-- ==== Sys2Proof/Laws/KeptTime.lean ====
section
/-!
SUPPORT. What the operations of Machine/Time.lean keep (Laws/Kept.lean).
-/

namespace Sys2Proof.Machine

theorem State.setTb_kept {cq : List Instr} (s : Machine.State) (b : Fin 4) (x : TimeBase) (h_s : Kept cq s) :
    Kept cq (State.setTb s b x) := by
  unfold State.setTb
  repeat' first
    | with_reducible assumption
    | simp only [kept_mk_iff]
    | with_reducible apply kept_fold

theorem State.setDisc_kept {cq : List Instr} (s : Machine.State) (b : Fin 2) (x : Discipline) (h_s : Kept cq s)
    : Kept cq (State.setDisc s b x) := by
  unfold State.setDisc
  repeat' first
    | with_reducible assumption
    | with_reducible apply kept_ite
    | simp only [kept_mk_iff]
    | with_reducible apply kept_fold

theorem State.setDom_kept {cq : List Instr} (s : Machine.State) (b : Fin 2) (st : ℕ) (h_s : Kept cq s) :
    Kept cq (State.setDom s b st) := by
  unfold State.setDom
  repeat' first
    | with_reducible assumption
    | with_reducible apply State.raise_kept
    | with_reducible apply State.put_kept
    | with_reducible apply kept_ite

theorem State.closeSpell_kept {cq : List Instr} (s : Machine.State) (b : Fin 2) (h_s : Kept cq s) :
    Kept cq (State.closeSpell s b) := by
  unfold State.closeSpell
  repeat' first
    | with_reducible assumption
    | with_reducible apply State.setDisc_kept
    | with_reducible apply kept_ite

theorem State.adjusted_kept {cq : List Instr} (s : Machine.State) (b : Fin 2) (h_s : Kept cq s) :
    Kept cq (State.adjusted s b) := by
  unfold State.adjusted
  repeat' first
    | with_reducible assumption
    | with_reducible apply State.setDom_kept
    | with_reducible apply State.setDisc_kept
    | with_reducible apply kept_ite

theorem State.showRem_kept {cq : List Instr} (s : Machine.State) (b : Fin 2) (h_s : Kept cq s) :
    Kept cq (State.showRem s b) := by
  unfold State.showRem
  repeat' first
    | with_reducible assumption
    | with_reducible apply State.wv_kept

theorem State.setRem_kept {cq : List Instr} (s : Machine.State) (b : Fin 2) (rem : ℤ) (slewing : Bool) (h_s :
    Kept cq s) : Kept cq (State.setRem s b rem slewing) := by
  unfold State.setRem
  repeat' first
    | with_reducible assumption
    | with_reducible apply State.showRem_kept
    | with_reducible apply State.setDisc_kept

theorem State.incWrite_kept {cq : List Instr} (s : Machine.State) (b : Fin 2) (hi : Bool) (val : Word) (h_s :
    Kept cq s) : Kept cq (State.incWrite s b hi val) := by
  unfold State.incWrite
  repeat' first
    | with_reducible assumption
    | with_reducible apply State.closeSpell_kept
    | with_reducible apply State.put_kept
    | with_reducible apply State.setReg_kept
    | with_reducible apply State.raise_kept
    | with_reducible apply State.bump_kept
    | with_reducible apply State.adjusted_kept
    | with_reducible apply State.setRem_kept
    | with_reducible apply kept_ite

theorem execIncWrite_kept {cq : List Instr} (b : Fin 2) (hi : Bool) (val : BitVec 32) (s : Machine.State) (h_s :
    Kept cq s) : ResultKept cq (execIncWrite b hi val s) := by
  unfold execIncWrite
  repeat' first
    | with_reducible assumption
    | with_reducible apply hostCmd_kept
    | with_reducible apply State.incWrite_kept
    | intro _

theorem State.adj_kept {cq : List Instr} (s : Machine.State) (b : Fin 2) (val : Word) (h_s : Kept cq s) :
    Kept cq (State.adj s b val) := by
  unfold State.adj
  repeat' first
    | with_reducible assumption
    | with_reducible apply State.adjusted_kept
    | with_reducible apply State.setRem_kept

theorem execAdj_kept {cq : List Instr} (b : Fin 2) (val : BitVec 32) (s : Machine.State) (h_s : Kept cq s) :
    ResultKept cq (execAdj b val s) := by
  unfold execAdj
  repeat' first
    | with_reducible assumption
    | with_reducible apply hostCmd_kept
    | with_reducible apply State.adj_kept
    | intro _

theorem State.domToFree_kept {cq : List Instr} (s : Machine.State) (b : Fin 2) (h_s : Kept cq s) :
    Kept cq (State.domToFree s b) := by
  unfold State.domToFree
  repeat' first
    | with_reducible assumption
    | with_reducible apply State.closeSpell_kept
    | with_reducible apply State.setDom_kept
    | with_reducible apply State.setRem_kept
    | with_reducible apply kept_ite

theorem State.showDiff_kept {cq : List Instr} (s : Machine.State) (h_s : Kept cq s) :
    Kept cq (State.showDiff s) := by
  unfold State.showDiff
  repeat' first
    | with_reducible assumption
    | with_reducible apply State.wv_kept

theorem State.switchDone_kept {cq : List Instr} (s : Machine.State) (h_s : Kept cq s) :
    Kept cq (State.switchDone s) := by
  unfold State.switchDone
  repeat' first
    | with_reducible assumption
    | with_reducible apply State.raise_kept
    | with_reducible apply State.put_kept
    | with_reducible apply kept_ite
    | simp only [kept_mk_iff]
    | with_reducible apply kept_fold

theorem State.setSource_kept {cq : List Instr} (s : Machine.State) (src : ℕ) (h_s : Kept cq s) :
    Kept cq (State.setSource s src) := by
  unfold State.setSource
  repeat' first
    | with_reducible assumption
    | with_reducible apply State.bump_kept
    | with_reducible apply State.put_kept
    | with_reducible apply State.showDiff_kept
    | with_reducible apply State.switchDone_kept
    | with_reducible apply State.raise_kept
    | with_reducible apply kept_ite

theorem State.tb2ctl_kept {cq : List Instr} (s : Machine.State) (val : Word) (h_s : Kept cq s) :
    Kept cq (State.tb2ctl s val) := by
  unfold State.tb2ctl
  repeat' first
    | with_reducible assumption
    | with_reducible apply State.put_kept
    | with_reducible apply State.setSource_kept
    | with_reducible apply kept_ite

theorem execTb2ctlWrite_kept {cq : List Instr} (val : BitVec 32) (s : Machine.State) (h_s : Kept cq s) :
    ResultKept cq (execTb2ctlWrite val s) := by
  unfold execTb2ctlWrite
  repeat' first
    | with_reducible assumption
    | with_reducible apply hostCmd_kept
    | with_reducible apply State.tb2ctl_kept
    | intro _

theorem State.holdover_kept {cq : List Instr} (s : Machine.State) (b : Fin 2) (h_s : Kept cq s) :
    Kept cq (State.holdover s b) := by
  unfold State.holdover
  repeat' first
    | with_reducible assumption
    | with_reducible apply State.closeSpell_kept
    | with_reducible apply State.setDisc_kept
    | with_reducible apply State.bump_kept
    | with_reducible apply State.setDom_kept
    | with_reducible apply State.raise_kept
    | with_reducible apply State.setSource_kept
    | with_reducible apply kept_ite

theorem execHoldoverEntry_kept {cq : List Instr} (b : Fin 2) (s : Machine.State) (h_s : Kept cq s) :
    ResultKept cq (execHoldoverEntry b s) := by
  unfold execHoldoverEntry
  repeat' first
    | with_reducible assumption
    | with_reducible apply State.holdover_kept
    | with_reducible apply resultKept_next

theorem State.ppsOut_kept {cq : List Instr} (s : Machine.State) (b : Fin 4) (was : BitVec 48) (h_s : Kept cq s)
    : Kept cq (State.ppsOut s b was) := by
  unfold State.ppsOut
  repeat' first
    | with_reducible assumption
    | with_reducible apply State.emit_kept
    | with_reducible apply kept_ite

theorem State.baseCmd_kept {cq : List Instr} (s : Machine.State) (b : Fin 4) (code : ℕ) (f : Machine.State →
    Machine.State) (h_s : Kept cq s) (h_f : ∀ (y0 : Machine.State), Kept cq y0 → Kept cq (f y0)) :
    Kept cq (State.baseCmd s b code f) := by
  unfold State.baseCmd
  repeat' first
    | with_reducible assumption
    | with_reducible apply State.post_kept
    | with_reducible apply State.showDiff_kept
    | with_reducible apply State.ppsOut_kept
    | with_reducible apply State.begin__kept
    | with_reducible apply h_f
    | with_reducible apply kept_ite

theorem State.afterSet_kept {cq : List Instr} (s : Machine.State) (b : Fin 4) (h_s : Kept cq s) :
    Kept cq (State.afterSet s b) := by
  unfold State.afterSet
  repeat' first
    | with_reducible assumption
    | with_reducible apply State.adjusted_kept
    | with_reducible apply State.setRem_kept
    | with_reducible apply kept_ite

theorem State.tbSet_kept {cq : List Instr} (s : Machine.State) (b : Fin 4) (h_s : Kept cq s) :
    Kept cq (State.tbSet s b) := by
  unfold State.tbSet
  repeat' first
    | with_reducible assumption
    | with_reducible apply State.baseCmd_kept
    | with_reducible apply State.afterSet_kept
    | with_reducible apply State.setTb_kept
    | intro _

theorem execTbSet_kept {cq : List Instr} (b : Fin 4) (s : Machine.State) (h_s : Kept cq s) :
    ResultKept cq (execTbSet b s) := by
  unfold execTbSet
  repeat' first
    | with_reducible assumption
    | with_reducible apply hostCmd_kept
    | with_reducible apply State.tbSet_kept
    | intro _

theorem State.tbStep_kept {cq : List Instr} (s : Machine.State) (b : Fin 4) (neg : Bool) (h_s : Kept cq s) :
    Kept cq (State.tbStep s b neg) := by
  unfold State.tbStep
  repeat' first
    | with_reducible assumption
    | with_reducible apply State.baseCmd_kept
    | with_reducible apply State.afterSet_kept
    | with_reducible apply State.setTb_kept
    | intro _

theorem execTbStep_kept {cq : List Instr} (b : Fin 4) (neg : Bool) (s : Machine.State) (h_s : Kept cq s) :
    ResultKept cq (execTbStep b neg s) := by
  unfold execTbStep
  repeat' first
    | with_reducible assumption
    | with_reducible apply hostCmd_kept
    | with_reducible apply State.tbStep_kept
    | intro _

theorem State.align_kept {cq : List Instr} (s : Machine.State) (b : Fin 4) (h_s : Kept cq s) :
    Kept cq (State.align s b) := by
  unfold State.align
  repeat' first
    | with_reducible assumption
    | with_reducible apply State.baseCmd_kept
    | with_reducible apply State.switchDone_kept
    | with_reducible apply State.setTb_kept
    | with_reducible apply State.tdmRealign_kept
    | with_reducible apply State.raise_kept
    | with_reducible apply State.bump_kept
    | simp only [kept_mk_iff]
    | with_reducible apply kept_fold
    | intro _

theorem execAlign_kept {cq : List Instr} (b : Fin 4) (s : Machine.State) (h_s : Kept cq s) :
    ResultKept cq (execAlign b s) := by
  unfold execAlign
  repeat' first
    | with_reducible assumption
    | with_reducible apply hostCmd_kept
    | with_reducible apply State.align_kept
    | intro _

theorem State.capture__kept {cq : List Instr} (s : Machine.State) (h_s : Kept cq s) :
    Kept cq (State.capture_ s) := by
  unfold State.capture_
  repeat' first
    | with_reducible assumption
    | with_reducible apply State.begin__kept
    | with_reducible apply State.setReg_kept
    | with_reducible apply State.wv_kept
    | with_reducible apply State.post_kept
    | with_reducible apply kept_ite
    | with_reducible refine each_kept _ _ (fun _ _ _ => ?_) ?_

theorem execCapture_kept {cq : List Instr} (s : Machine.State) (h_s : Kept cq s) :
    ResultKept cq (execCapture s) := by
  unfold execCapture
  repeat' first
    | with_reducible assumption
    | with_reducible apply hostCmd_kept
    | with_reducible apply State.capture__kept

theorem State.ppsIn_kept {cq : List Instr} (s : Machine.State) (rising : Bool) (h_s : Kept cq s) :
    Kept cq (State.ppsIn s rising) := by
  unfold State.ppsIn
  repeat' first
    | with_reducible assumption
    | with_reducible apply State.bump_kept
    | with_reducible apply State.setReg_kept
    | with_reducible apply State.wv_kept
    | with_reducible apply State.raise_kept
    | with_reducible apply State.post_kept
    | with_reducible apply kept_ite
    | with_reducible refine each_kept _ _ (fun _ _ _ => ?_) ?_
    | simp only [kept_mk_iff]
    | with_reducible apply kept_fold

:::::

■ **Exercise directions**: Copy out each line from the preceding entries that mentions the word "code".

■ **Response to this task**:
theorem State.baseCmd_kept {cq : List Instr} (s : Machine.State) (b : Fin 4) (code : ℕ) (f : Machine.State →
    Kept cq (State.baseCmd s b code f) := by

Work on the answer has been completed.